Table 8 shows the values of the constants obtained from the GLPC fitting by the proposed model. The GLPCs for different wells suggest that the injection of 8.718, 10.017 and 10.13 MMSCF/D in the wells 1, 3 and 4 results in the production of maximum oil production, i.e., 1937.257 STB/D. Four oil production targets (12500, 15000, 17500 and 19737.257 STB/D) were set for the oil field under analysis. Following these targets, the gas allocation between the wells was optimized in such a way that the minimum amount of gas is required for the production of the targeted oil production rates. Furthermore, to show the effect of optimization, the worst possible gas injection scenario with the maximum amount of gas used to produce the predetermined oil production was calculated.

Table 8 Constants of the proposed model obtained from the GLPC fitting

Table 9 shows the results for the gas allocation optimization for different wells of the oil field at different oil flow rates. The Qo/Qg ratio in the table indicates the number of standard barrels of oil produced per injection of every one million cubic feet of the standard gas. As it was expected, in the optimal scenario (the minimum required gas), a higher number of standard barrels of oil can be produced per injection of every one million cubic feet of gas than the worst scenario (the maximum required gas). Figure 7 also shows the surplus oil rate produced in the optimal scenario (the minimum required gas) compared to the worst possible scenario (the maximum required gas). As it can be seen, the closer the targeted oil production rates to the maximum oil production rate in the gas lift process (1937.257 STB/D), the surplus oil producible through the optimization can be reduced. Therefore, it can be suggested that in lower oil production targets, the optimization is more important and generates more extra oil.

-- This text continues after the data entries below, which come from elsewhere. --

-- ==== Sys2Proof/Laws/State.lean ====
section
/-! SUPPORT. What each shared update leaves of every field of `State`: a proof cites these and never unfolds a record
update. `<update>_<field>` says that the field is as before. -/

namespace Sys2Proof.Machine

/-! ### bump -/

@[simp] theorem bump_pending (c : Counter) (s : State) : (bump c s).pending = s.pending := rfl
@[simp] theorem bump_freeCount (c : Counter) (s : State) : (bump c s).freeCount = s.freeCount := rfl
@[simp] theorem bump_pins (c : Counter) (s : State) : (bump c s).pins = s.pins := rfl
@[simp] theorem bump_control (c : Counter) (s : State) : (bump c s).control = s.control := rfl
@[simp] theorem bump_loader (c : Counter) (s : State) : (bump c s).loader = s.loader := rfl
@[simp] theorem bump_params (c : Counter) (s : State) : (bump c s).params = s.params := rfl
@[simp] theorem bump_ports (c : Counter) (s : State) : (bump c s).ports = s.ports := rfl
@[simp] theorem bump_cadenceTimer (c : Counter) (s : State) : (bump c s).cadenceTimer = s.cadenceTimer := rfl
@[simp] theorem bump_graders (c : Counter) (s : State) : (bump c s).graders = s.graders := rfl
@[simp] theorem bump_errorTimer (c : Counter) (s : State) : (bump c s).errorTimer = s.errorTimer := rfl
@[simp] theorem bump_bus (c : Counter) (s : State) : (bump c s).bus = s.bus := rfl
@[simp] theorem bump_notices (c : Counter) (s : State) : (bump c s).notices = s.notices := rfl
@[simp] theorem bump_peers (c : Counter) (s : State) : (bump c s).peers = s.peers := rfl
@[simp] theorem bump_table (c : Counter) (s : State) : (bump c s).table = s.table := rfl
@[simp] theorem bump_engine (c : Counter) (s : State) : (bump c s).engine = s.engine := rfl
@[simp] theorem bump_map (c : Counter) (s : State) : (bump c s).map = s.map := rfl
@[simp] theorem bump_lookup (c : Counter) (s : State) : (bump c s).lookup = s.lookup := rfl
@[simp] theorem bump_spi (c : Counter) (s : State) : (bump c s).spi = s.spi := rfl
@[simp] theorem bump_events (c : Counter) (s : State) : (bump c s).events = s.events := rfl

/-! ### bumpTimes -/

@[simp] theorem bumpTimes_pending (c : Counter) (n : Nat) (s : State) : (bumpTimes c n s).pending = s.pending := rfl
@[simp] theorem bumpTimes_freeCount (c : Counter) (n : Nat) (s : State) : (bumpTimes c n s).freeCount = s.freeCount := rfl
@[simp] theorem bumpTimes_pins (c : Counter) (n : Nat) (s : State) : (bumpTimes c n s).pins = s.pins := rfl
@[simp] theorem bumpTimes_control (c : Counter) (n : Nat) (s : State) : (bumpTimes c n s).control = s.control := rfl
@[simp] theorem bumpTimes_loader (c : Counter) (n : Nat) (s : State) : (bumpTimes c n s).loader = s.loader := rfl
@[simp] theorem bumpTimes_params (c : Counter) (n : Nat) (s : State) : (bumpTimes c n s).params = s.params := rfl
@[simp] theorem bumpTimes_ports (c : Counter) (n : Nat) (s : State) : (bumpTimes c n s).ports = s.ports := rfl
@[simp] theorem bumpTimes_cadenceTimer (c : Counter) (n : Nat) (s : State) : (bumpTimes c n s).cadenceTimer = s.cadenceTimer := rfl
@[simp] theorem bumpTimes_graders (c : Counter) (n : Nat) (s : State) : (bumpTimes c n s).graders = s.graders := rfl
@[simp] theorem bumpTimes_errorTimer (c : Counter) (n : Nat) (s : State) : (bumpTimes c n s).errorTimer = s.errorTimer := rfl
@[simp] theorem bumpTimes_bus (c : Counter) (n : Nat) (s : State) : (bumpTimes c n s).bus = s.bus := rfl
@[simp] theorem bumpTimes_notices (c : Counter) (n : Nat) (s : State) : (bumpTimes c n s).notices = s.notices := rfl
@[simp] theorem bumpTimes_peers (c : Counter) (n : Nat) (s : State) : (bumpTimes c n s).peers = s.peers := rfl
@[simp] theorem bumpTimes_table (c : Counter) (n : Nat) (s : State) : (bumpTimes c n s).table = s.table := rfl
@[simp] theorem bumpTimes_engine (c : Counter) (n : Nat) (s : State) : (bumpTimes c n s).engine = s.engine := rfl
@[simp] theorem bumpTimes_map (c : Counter) (n : Nat) (s : State) : (bumpTimes c n s).map = s.map := rfl
@[simp] theorem bumpTimes_lookup (c : Counter) (n : Nat) (s : State) : (bumpTimes c n s).lookup = s.lookup := rfl
@[simp] theorem bumpTimes_spi (c : Counter) (n : Nat) (s : State) : (bumpTimes c n s).spi = s.spi := rfl
@[simp] theorem bumpTimes_events (c : Counter) (n : Nat) (s : State) : (bumpTimes c n s).events = s.events := rfl

/-! ### raiseEvents -/

@[simp] theorem raiseEvents_pending (rs : List Raise) (s : State) : (raiseEvents rs s).pending = s.pending := rfl
@[simp] theorem raiseEvents_pins (rs : List Raise) (s : State) : (raiseEvents rs s).pins = s.pins := rfl
@[simp] theorem raiseEvents_control (rs : List Raise) (s : State) : (raiseEvents rs s).control = s.control := rfl
@[simp] theorem raiseEvents_loader (rs : List Raise) (s : State) : (raiseEvents rs s).loader = s.loader := rfl
@[simp] theorem raiseEvents_params (rs : List Raise) (s : State) : (raiseEvents rs s).params = s.params := rfl
@[simp] theorem raiseEvents_ports (rs : List Raise) (s : State) : (raiseEvents rs s).ports = s.ports := rfl
@[simp] theorem raiseEvents_cadenceTimer (rs : List Raise) (s : State) : (raiseEvents rs s).cadenceTimer = s.cadenceTimer := rfl
@[simp] theorem raiseEvents_graders (rs : List Raise) (s : State) : (raiseEvents rs s).graders = s.graders := rfl
@[simp] theorem raiseEvents_errorTimer (rs : List Raise) (s : State) : (raiseEvents rs s).errorTimer = s.errorTimer := rfl
@[simp] theorem raiseEvents_bus (rs : List Raise) (s : State) : (raiseEvents rs s).bus = s.bus := rfl
@[simp] theorem raiseEvents_notices (rs : List Raise) (s : State) : (raiseEvents rs s).notices = s.notices := rfl
@[simp] theorem raiseEvents_counters (rs : List Raise) (s : State) : (raiseEvents rs s).counters = s.counters := rfl
@[simp] theorem raiseEvents_peers (rs : List Raise) (s : State) : (raiseEvents rs s).peers = s.peers := rfl
@[simp] theorem raiseEvents_table (rs : List Raise) (s : State) : (raiseEvents rs s).table = s.table := rfl
@[simp] theorem raiseEvents_engine (rs : List Raise) (s : State) : (raiseEvents rs s).engine = s.engine := rfl
@[simp] theorem raiseEvents_map (rs : List Raise) (s : State) : (raiseEvents rs s).map = s.map := rfl
@[simp] theorem raiseEvents_lookup (rs : List Raise) (s : State) : (raiseEvents rs s).lookup = s.lookup := rfl
@[simp] theorem raiseEvents_spi (rs : List Raise) (s : State) : (raiseEvents rs s).spi = s.spi := rfl

/-! ### markDirty -/

@[simp] theorem markDirty_pending (g : Group) (s : State) : (markDirty g s).pending = s.pending := rfl
@[simp] theorem markDirty_freeCount (g : Group) (s : State) : (markDirty g s).freeCount = s.freeCount := rfl
@[simp] theorem markDirty_pins (g : Group) (s : State) : (markDirty g s).pins = s.pins := rfl
@[simp] theorem markDirty_control (g : Group) (s : State) : (markDirty g s).control = s.control := rfl
@[simp] theorem markDirty_loader (g : Group) (s : State) : (markDirty g s).loader = s.loader := rfl
@[simp] theorem markDirty_params (g : Group) (s : State) : (markDirty g s).params = s.params := rfl
@[simp] theorem markDirty_ports (g : Group) (s : State) : (markDirty g s).ports = s.ports := rfl
@[simp] theorem markDirty_cadenceTimer (g : Group) (s : State) : (markDirty g s).cadenceTimer = s.cadenceTimer := rfl
@[simp] theorem markDirty_graders (g : Group) (s : State) : (markDirty g s).graders = s.graders := rfl
@[simp] theorem markDirty_errorTimer (g : Group) (s : State) : (markDirty g s).errorTimer = s.errorTimer := rfl
@[simp] theorem markDirty_bus (g : Group) (s : State) : (markDirty g s).bus = s.bus := rfl
@[simp] theorem markDirty_notices (g : Group) (s : State) : (markDirty g s).notices = s.notices := rfl
@[simp] theorem markDirty_counters (g : Group) (s : State) : (markDirty g s).counters = s.counters := rfl
@[simp] theorem markDirty_peers (g : Group) (s : State) : (markDirty g s).peers = s.peers := rfl
@[simp] theorem markDirty_engine (g : Group) (s : State) : (markDirty g s).engine = s.engine := rfl
@[simp] theorem markDirty_map (g : Group) (s : State) : (markDirty g s).map = s.map := rfl
@[simp] theorem markDirty_lookup (g : Group) (s : State) : (markDirty g s).lookup = s.lookup := rfl
@[simp] theorem markDirty_spi (g : Group) (s : State) : (markDirty g s).spi = s.spi := rfl
@[simp] theorem markDirty_events (g : Group) (s : State) : (markDirty g s).events = s.events := rfl

/-! ### markAllDirty -/

@[simp] theorem markAllDirty_pending (s : State) : (markAllDirty s).pending = s.pending := rfl
@[simp] theorem markAllDirty_freeCount (s : State) : (markAllDirty s).freeCount = s.freeCount := rfl
@[simp] theorem markAllDirty_pins (s : State) : (markAllDirty s).pins = s.pins := rfl
@[simp] theorem markAllDirty_control (s : State) : (markAllDirty s).control = s.control := rfl
@[simp] theorem markAllDirty_loader (s : State) : (markAllDirty s).loader = s.loader := rfl
@[simp] theorem markAllDirty_params (s : State) : (markAllDirty s).params = s.params := rfl
@[simp] theorem markAllDirty_ports (s : State) : (markAllDirty s).ports = s.ports := rfl
@[simp] theorem markAllDirty_cadenceTimer (s : State) : (markAllDirty s).cadenceTimer = s.cadenceTimer := rfl
@[simp] theorem markAllDirty_graders (s : State) : (markAllDirty s).graders = s.graders := rfl
@[simp] theorem markAllDirty_errorTimer (s : State) : (markAllDirty s).errorTimer = s.errorTimer := rfl
@[simp] theorem markAllDirty_bus (s : State) : (markAllDirty s).bus = s.bus := rfl
@[simp] theorem markAllDirty_notices (s : State) : (markAllDirty s).notices = s.notices := rfl
@[simp] theorem markAllDirty_counters (s : State) : (markAllDirty s).counters = s.counters := rfl
@[simp] theorem markAllDirty_peers (s : State) : (markAllDirty s).peers = s.peers := rfl
@[simp] theorem markAllDirty_engine (s : State) : (markAllDirty s).engine = s.engine := rfl
@[simp] theorem markAllDirty_map (s : State) : (markAllDirty s).map = s.map := rfl
@[simp] theorem markAllDirty_lookup (s : State) : (markAllDirty s).lookup = s.lookup := rfl
@[simp] theorem markAllDirty_spi (s : State) : (markAllDirty s).spi = s.spi := rfl
@[simp] theorem markAllDirty_events (s : State) : (markAllDirty s).events = s.events := rfl

/-! ### startRecompute -/

@[simp] theorem startRecompute_pending (g : Group) (s : State) : (startRecompute g s).pending = s.pending := rfl
@[simp] theorem startRecompute_freeCount (g : Group) (s : State) : (startRecompute g s).freeCount = s.freeCount := rfl
@[simp] theorem startRecompute_pins (g : Group) (s : State) : (startRecompute g s).pins = s.pins := rfl
@[simp] theorem startRecompute_control (g : Group) (s : State) : (startRecompute g s).control = s.control := rfl
@[simp] theorem startRecompute_loader (g : Group) (s : State) : (startRecompute g s).loader = s.loader := rfl
@[simp] theorem startRecompute_params (g : Group) (s : State) : (startRecompute g s).params = s.params := rfl
@[simp] theorem startRecompute_ports (g : Group) (s : State) : (startRecompute g s).ports = s.ports := rfl
@[simp] theorem startRecompute_cadenceTimer (g : Group) (s : State) : (startRecompute g s).cadenceTimer = s.cadenceTimer := rfl
@[simp] theorem startRecompute_graders (g : Group) (s : State) : (startRecompute g s).graders = s.graders := rfl
@[simp] theorem startRecompute_errorTimer (g : Group) (s : State) : (startRecompute g s).errorTimer = s.errorTimer := rfl
@[simp] theorem startRecompute_bus (g : Group) (s : State) : (startRecompute g s).bus = s.bus := rfl
@[simp] theorem startRecompute_notices (g : Group) (s : State) : (startRecompute g s).notices = s.notices := rfl
@[simp] theorem startRecompute_peers (g : Group) (s : State) : (startRecompute g s).peers = s.peers := rfl
@[simp] theorem startRecompute_map (g : Group) (s : State) : (startRecompute g s).map = s.map := rfl
@[simp] theorem startRecompute_lookup (g : Group) (s : State) : (startRecompute g s).lookup = s.lookup := rfl
@[simp] theorem startRecompute_spi (g : Group) (s : State) : (startRecompute g s).spi = s.spi := rfl
@[simp] theorem startRecompute_events (g : Group) (s : State) : (startRecompute g s).events = s.events := rfl

/-! ### changePeer -/

@[simp] theorem changePeer_pending (i : StationNo) (p : Peer) (s : State) : (changePeer i p s).pending = s.pending := rfl
@[simp] theorem changePeer_freeCount (i : StationNo) (p : Peer) (s : State) : (changePeer i p s).freeCount = s.freeCount := rfl
@[simp] theorem changePeer_pins (i : StationNo) (p : Peer) (s : State) : (changePeer i p s).pins = s.pins := rfl
@[simp] theorem changePeer_control (i : StationNo) (p : Peer) (s : State) : (changePeer i p s).control = s.control := rfl
@[simp] theorem changePeer_loader (i : StationNo) (p : Peer) (s : State) : (changePeer i p s).loader = s.loader := rfl
@[simp] theorem changePeer_params (i : StationNo) (p : Peer) (s : State) : (changePeer i p s).params = s.params := rfl
@[simp] theorem changePeer_ports (i : StationNo) (p : Peer) (s : State) : (changePeer i p s).ports = s.ports := rfl
@[simp] theorem changePeer_cadenceTimer (i : StationNo) (p : Peer) (s : State) : (changePeer i p s).cadenceTimer = s.cadenceTimer := rfl
@[simp] theorem changePeer_graders (i : StationNo) (p : Peer) (s : State) : (changePeer i p s).graders = s.graders := rfl
@[simp] theorem changePeer_errorTimer (i : StationNo) (p : Peer) (s : State) : (changePeer i p s).errorTimer = s.errorTimer := rfl
@[simp] theorem changePeer_bus (i : StationNo) (p : Peer) (s : State) : (changePeer i p s).bus = s.bus := rfl
@[simp] theorem changePeer_notices (i : StationNo) (p : Peer) (s : State) : (changePeer i p s).notices = s.notices := rfl
@[simp] theorem changePeer_counters (i : StationNo) (p : Peer) (s : State) : (changePeer i p s).counters = s.counters := rfl
@[simp] theorem changePeer_engine (i : StationNo) (p : Peer) (s : State) : (changePeer i p s).engine = s.engine := rfl
@[simp] theorem changePeer_map (i : StationNo) (p : Peer) (s : State) : (changePeer i p s).map = s.map := rfl
@[simp] theorem changePeer_lookup (i : StationNo) (p : Peer) (s : State) : (changePeer i p s).lookup = s.lookup := rfl
@[simp] theorem changePeer_spi (i : StationNo) (p : Peer) (s : State) : (changePeer i p s).spi = s.spi := rfl
@[simp] theorem changePeer_events (i : StationNo) (p : Peer) (s : State) : (changePeer i p s).events = s.events := rfl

Table 9 Gas allocation optimization for wells of the field at different oil flow rates
Fig. 7
figure 7

Surplus oil rate produced in the optimal scenario (the minimum required gas) compared to the worst possible scenario (the maximum required gas)

In addition to the gas lift, the method used in this paper can be used in improving steam allocation management in thermal enhanced oil recovery methods such as SAGD. One of the challenges in these methods is excessive water production which is due to an improper steam injection plan. Thus, for a given volume of steam, steam allocation between wells should be managed in a manner to delay the water breakthrough in producer wells and, as a result, improves sweep efficiency and increases the oil recovery.

Conclusion

  1. 1.

    In the gas lift process modeling, the correlation proposed by Behjoomanesh et al. (2015), despite the high precision, cannot be applied to all wells because firstly, in some wells, convergence requires limiting the variations of constant coefficients, and secondly, the oil production rates in some oil wells are overestimated or underestimated

  2. 2.

    The model proposed in this study, despite the reduction of a constant compared to the model presented by Behjoomanesh et al. (2015), has a higher fitting accuracy and is also free from the limitations of the mentioned model. Reducing a constant coefficient in this model will increase the speed of optimization. Also, the correlation proposed in this study is more accurate than the Hamedi et al. (2011) and Alarcon et al. (2002).correlations.

  3. 3.

    The GA algorithm is highly dependent on population and is trapped in low populations at local optimum points, while the water cycle and PSO algorithms are not so population dependent and have good repeatability.

  4. 4.

    In terms of the convergence rate, the water cycle algorithm has a much better performance than the PSO and GA algorithms. In high populations, the performance of the PSO and GA algorithms is reduced significantly in terms of speed. The PSO algorithm converges to the optimal response faster than the GA algorithm in a smaller population and more rapidly.

  5. 5.

    In optimization problems that aim to produce a predetermined amount of oil, the closer the targeted oil production rates to the maximum oil production rate in the gas lift process, the surplus oil producible through the optimization can be reduced. As a result, in lower oil production targets, the optimization is more important and generates more extra oil.